» **EXERCISE DESCRIPTION**
Your answer must be an exact copy of the data below.

[Recorded data]
================

-- ==== Sys2Proof/Tests/Slice0.lean ====
section
/-! SUPPORT. The model's own tests. Expected values come from spec/95_test_vectors.md (the vector's name is given) or are
written out by hand from the rule named; witnesses show that each statement's hypotheses can be met. -/

namespace Sys2Proof.Tests

open Sys2Proof.Machine

/-- One step of `s` with the word `w` placed where it fetches next. -/
def run (s : State) (w : Nat) : Option State :=
  match step (s.withFetchWord 16 w) with
  | .next t => some t
  | .fault _ => none
  | .refused _ => none

/-- The reset state with registers written. -/
def withRegs (l : List (Nibble × Byte)) : State := l.foldl (fun s p => s.writeV p.1 p.2) State.reset

/-- The state an action leaves. -/
def afterAct (s : State) (a : AtomicAction) : Option State :=
  match s.act a with
  | .next t => some t
  | .fault _ => none
  | .refused _ => none

/-! ## Well-formedness: the check of an image refuses an ill-formed one (V-L1, V-L2) -/

theorem test_wf_image_refuses_3585 : Image.wf (List.replicate 3585 0x12#8) = false := by
  simp only [Image.wf, List.length_replicate]; decide
theorem test_wf_image_accepts_3584 : Image.wf (List.replicate 3584 0x12#8) = true := by
  simp only [Image.wf, List.length_replicate]; decide
/-- Memory's check refuses an entry out of order, one past the end and one that is not canonical. -/
theorem test_wf_memory_refuses :
    Memory.wf [(0x301, 1#8), (0x300, 1#8)] = false ∧ Memory.wf [(4096, 1#8)] = false ∧
    Memory.wf [(0x300, 0#8)] = false ∧ Memory.wf [(0x000, 0xF0#8)] = false ∧ Memory.wf [(0x300, 1#8)] = true := by decide

/-! ## Decoding: a word written out for every row (patterns of R77; V-E1 to V-E18) -/

theorem test_decode_flow :
    decodeWord 0x00E0#16 = .ok .cls ∧ decodeWord 0x00EE#16 = .ok .ret ∧
    decodeWord 0x1204#16 = .ok (.jp 0x204#12) ∧ decodeWord 0x2ABC#16 = .ok (.call 0xABC#12) ∧
    decodeWord 0x3A7F#16 = .ok (.seImm 0xA#4 0x7F#8) ∧ decodeWord 0x4100#16 = .ok (.sneImm 0x1#4 0x00#8) ∧
    decodeWord 0x5AB0#16 = .ok (.seReg 0xA#4 0xB#4) ∧ decodeWord 0x9AB0#16 = .ok (.sneReg 0xA#4 0xB#4) ∧
    decodeWord 0xBFFF#16 = .ok (.jpV0 0xFFF#12) := by decide
theorem test_decode_alu :
    decodeWord 0x6FAB#16 = .ok (.ldImm 0xF#4 0xAB#8) ∧ decodeWord 0x70FF#16 = .ok (.addImm 0x0#4 0xFF#8) ∧
    decodeWord 0x8120#16 = .ok (.ldReg 0x1#4 0x2#4) ∧ decodeWord 0x8121#16 = .ok (.or 0x1#4 0x2#4) ∧
    decodeWord 0x8122#16 = .ok (.and 0x1#4 0x2#4) ∧ decodeWord 0x8123#16 = .ok (.xor 0x1#4 0x2#4) ∧
    decodeWord 0x8F14#16 = .ok (.addReg 0xF#4 0x1#4) ∧ decodeWord 0x80F5#16 = .ok (.sub 0x0#4 0xF#4) ∧
    decodeWord 0x8016#16 = .ok (.shr 0x0#4 0x1#4) ∧ decodeWord 0x8AB7#16 = .ok (.subn 0xA#4 0xB#4) ∧
    decodeWord 0x8ABE#16 = .ok (.shl 0xA#4 0xB#4) ∧ decodeWord 0xC1F0#16 = .ok (.rnd 0x1#4 0xF0#8) := by decide
theorem test_decode_index_display_keys :
    decodeWord 0xA123#16 = .ok (.ldI 0x123#12) ∧ decodeWord 0xD5A3#16 = .ok (.drw 0x5#4 0xA#4 0x3#4) ∧
    decodeWord 0xE19E#16 = .ok (.skp 0x1#4) ∧ decodeWord 0xE1A1#16 = .ok (.sknp 0x1#4) ∧
    decodeWord 0xF107#16 = .ok (.ldVxDt 0x1#4) ∧ decodeWord 0xF10A#16 = .ok (.ldVxK 0x1#4) ∧
    decodeWord 0xF115#16 = .ok (.ldDtVx 0x1#4) ∧ decodeWord 0xF118#16 = .ok (.ldStVx 0x1#4) ∧
    decodeWord 0xF11E#16 = .ok (.addI 0x1#4) ∧ decodeWord 0xF129#16 = .ok (.ldF 0x1#4) ∧
    decodeWord 0xF133#16 = .ok (.ldB 0x1#4) ∧ decodeWord 0xF155#16 = .ok (.stRegs 0x1#4) ∧
    decodeWord 0xF165#16 = .ok (.ldRegs 0x1#4) := by decide
theorem test_decode_unknown :
    decodeWord 0x0000#16 = .error (.unknownOpcode 0x0000#16) ∧ decodeWord 0x00E1#16 = .error (.unknownOpcode 0x00E1#16) ∧
    decodeWord 0x0123#16 = .error (.unknownOpcode 0x0123#16) ∧ decodeWord 0x5AB1#16 = .error (.unknownOpcode 0x5AB1#16) ∧
    decodeWord 0x8AB8#16 = .error (.unknownOpcode 0x8AB8#16) ∧ decodeWord 0x8ABF#16 = .error (.unknownOpcode 0x8ABF#16) ∧
    decodeWord 0x9AB5#16 = .error (.unknownOpcode 0x9AB5#16) ∧ decodeWord 0xE100#16 = .error (.unknownOpcode 0xE100#16) ∧
    decodeWord 0xE1A0#16 = .error (.unknownOpcode 0xE1A0#16) ∧ decodeWord 0xF100#16 = .error (.unknownOpcode 0xF100#16) ∧
    decodeWord 0xF175#16 = .error (.unknownOpcode 0xF175#16) := by decide
/-- The table's numbering: bits 15..8 are the byte at the lower address (R53, R74). -/
theorem test_decode_table_word :
    decodeTableWord 16 0x6A2B = some (.ldImm 0xA#4 0x2B#8) ∧ decodeTableWord 16 0x5001 = none ∧
    decodeBytes [0x6A#8, 0x2B#8, 0x99#8] = .ok (.ldImm 0xA#4 0x2B#8, [0x99#8]) ∧
    decodeBytes [0x6A#8] = .error .truncated := by decide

================

» **RESULT**
-- ==== Sys2Proof/Tests/Slice0.lean ====
section
/-! SUPPORT. The model's own tests. Expected values come from spec/95_test_vectors.md (the vector's name is given) or are
written out by hand from the rule named; witnesses show that each statement's hypotheses can be met. -/

namespace Sys2Proof.Tests

open Sys2Proof.Machine

/-- One step of `s` with the word `w` placed where it fetches next. -/
def run (s : State) (w : Nat) : Option State :=
  match step (s.withFetchWord 16 w) with
  | .next t => some t
  | .fault _ => none
  | .refused _ => none

/-- The reset state with registers written. -/
def withRegs (l : List (Nibble × Byte)) : State := l.foldl (fun s p => s.writeV p.1 p.2) State.reset

/-- The state an action leaves. -/
def afterAct (s : State) (a : AtomicAction) : Option State :=
  match s.act a with
  | .next t => some t
  | .fault _ => none
  | .refused _ => none

/-! ## Well-formedness: the check of an image refuses an ill-formed one (V-L1, V-L2) -/

theorem test_wf_image_refuses_3585 : Image.wf (List.replicate 3585 0x12#8) = false := by
  simp only [Image.wf, List.length_replicate]; decide
theorem test_wf_image_accepts_3584 : Image.wf (List.replicate 3584 0x12#8) = true := by
  simp only [Image.wf, List.length_replicate]; decide
/-- Memory's check refuses an entry out of order, one past the end and one that is not canonical. -/
theorem test_wf_memory_refuses :
    Memory.wf [(0x301, 1#8), (0x300, 1#8)] = false ∧ Memory.wf [(4096, 1#8)] = false ∧
    Memory.wf [(0x300, 0#8)] = false ∧ Memory.wf [(0x000, 0xF0#8)] = false ∧ Memory.wf [(0x300, 1#8)] = true := by decide

/-! ## Decoding: a word written out for every row (patterns of R77; V-E1 to V-E18) -/

theorem test_decode_flow :
    decodeWord 0x00E0#16 = .ok .cls ∧ decodeWord 0x00EE#16 = .ok .ret ∧
    decodeWord 0x1204#16 = .ok (.jp 0x204#12) ∧ decodeWord 0x2ABC#16 = .ok (.call 0xABC#12) ∧
    decodeWord 0x3A7F#16 = .ok (.seImm 0xA#4 0x7F#8) ∧ decodeWord 0x4100#16 = .ok (.sneImm 0x1#4 0x00#8) ∧
    decodeWord 0x5AB0#16 = .ok (.seReg 0xA#4 0xB#4) ∧ decodeWord 0x9AB0#16 = .ok (.sneReg 0xA#4 0xB#4) ∧
    decodeWord 0xBFFF#16 = .ok (.jpV0 0xFFF#12) := by decide
theorem test_decode_alu :
    decodeWord 0x6FAB#16 = .ok (.ldImm 0xF#4 0xAB#8) ∧ decodeWord 0x70FF#16 = .ok (.addImm 0x0#4 0xFF#8) ∧
    decodeWord 0x8120#16 = .ok (.ldReg 0x1#4 0x2#4) ∧ decodeWord 0x8121#16 = .ok (.or 0x1#4 0x2#4) ∧
    decodeWord 0x8122#16 = .ok (.and 0x1#4 0x2#4) ∧ decodeWord 0x8123#16 = .ok (.xor 0x1#4 0x2#4) ∧
    decodeWord 0x8F14#16 = .ok (.addReg 0xF#4 0x1#4) ∧ decodeWord 0x80F5#16 = .ok (.sub 0x0#4 0xF#4) ∧
    decodeWord 0x8016#16 = .ok (.shr 0x0#4 0x1#4) ∧ decodeWord 0x8AB7#16 = .ok (.subn 0xA#4 0xB#4) ∧
    decodeWord 0x8ABE#16 = .ok (.shl 0xA#4 0xB#4) ∧ decodeWord 0xC1F0#16 = .ok (.rnd 0x1#4 0xF0#8) := by decide
theorem test_decode_index_display_keys :
    decodeWord 0xA123#16 = .ok (.ldI 0x123#12) ∧ decodeWord 0xD5A3#16 = .ok (.drw 0x5#4 0xA#4 0x3#4) ∧
    decodeWord 0xE19E#16 = .ok (.skp 0x1#4) ∧ decodeWord 0xE1A1#16 = .ok (.sknp 0x1#4) ∧
    decodeWord 0xF107#16 = .ok (.ldVxDt 0x1#4) ∧ decodeWord 0xF10A#16 = .ok (.ldVxK 0x1#4) ∧
    decodeWord 0xF115#16 = .ok (.ldDtVx 0x1#4) ∧ decodeWord 0xF118#16 = .ok (.ldStVx 0x1#4) ∧
    decodeWord 0xF11E#16 = .ok (.addI 0x1#4) ∧ decodeWord 0xF129#16 = .ok (.ldF 0x1#4) ∧
    decodeWord 0xF133#16 = .ok (.ldB 0x1#4) ∧ decodeWord 0xF155#16 = .ok (.stRegs 0x1#4) ∧
    decodeWord 0xF165#16 = .ok (.ldRegs 0x1#4) := by decide
theorem test_decode_unknown :
    decodeWord 0x0000#16 = .error (.unknownOpcode 0x0000#16) ∧ decodeWord 0x00E1#16 = .error (.unknownOpcode 0x00E1#16) ∧
    decodeWord 0x0123#16 = .error (.unknownOpcode 0x0123#16) ∧ decodeWord 0x5AB1#16 = .error (.unknownOpcode 0x5AB1#16) ∧
    decodeWord 0x8AB8#16 = .error (.unknownOpcode 0x8AB8#16) ∧ decodeWord 0x8ABF#16 = .error (.unknownOpcode 0x8ABF#16) ∧
    decodeWord 0x9AB5#16 = .error (.unknownOpcode 0x9AB5#16) ∧ decodeWord 0xE100#16 = .error (.unknownOpcode 0xE100#16) ∧
    decodeWord 0xE1A0#16 = .error (.unknownOpcode 0xE1A0#16) ∧ decodeWord 0xF100#16 = .error (.unknownOpcode 0xF100#16) ∧
    decodeWord 0xF175#16 = .error (.unknownOpcode 0xF175#16) := by decide
/-- The table's numbering: bits 15..8 are the byte at the lower address (R53, R74). -/
theorem test_decode_table_word :
    decodeTableWord 16 0x6A2B = some (.ldImm 0xA#4 0x2B#8) ∧ decodeTableWord 16 0x5001 = none ∧
    decodeBytes [0x6A#8, 0x2B#8, 0x99#8] = .ok (.ldImm 0xA#4 0x2B#8, [0x99#8]) ∧
    decodeBytes [0x6A#8] = .error .truncated := by decide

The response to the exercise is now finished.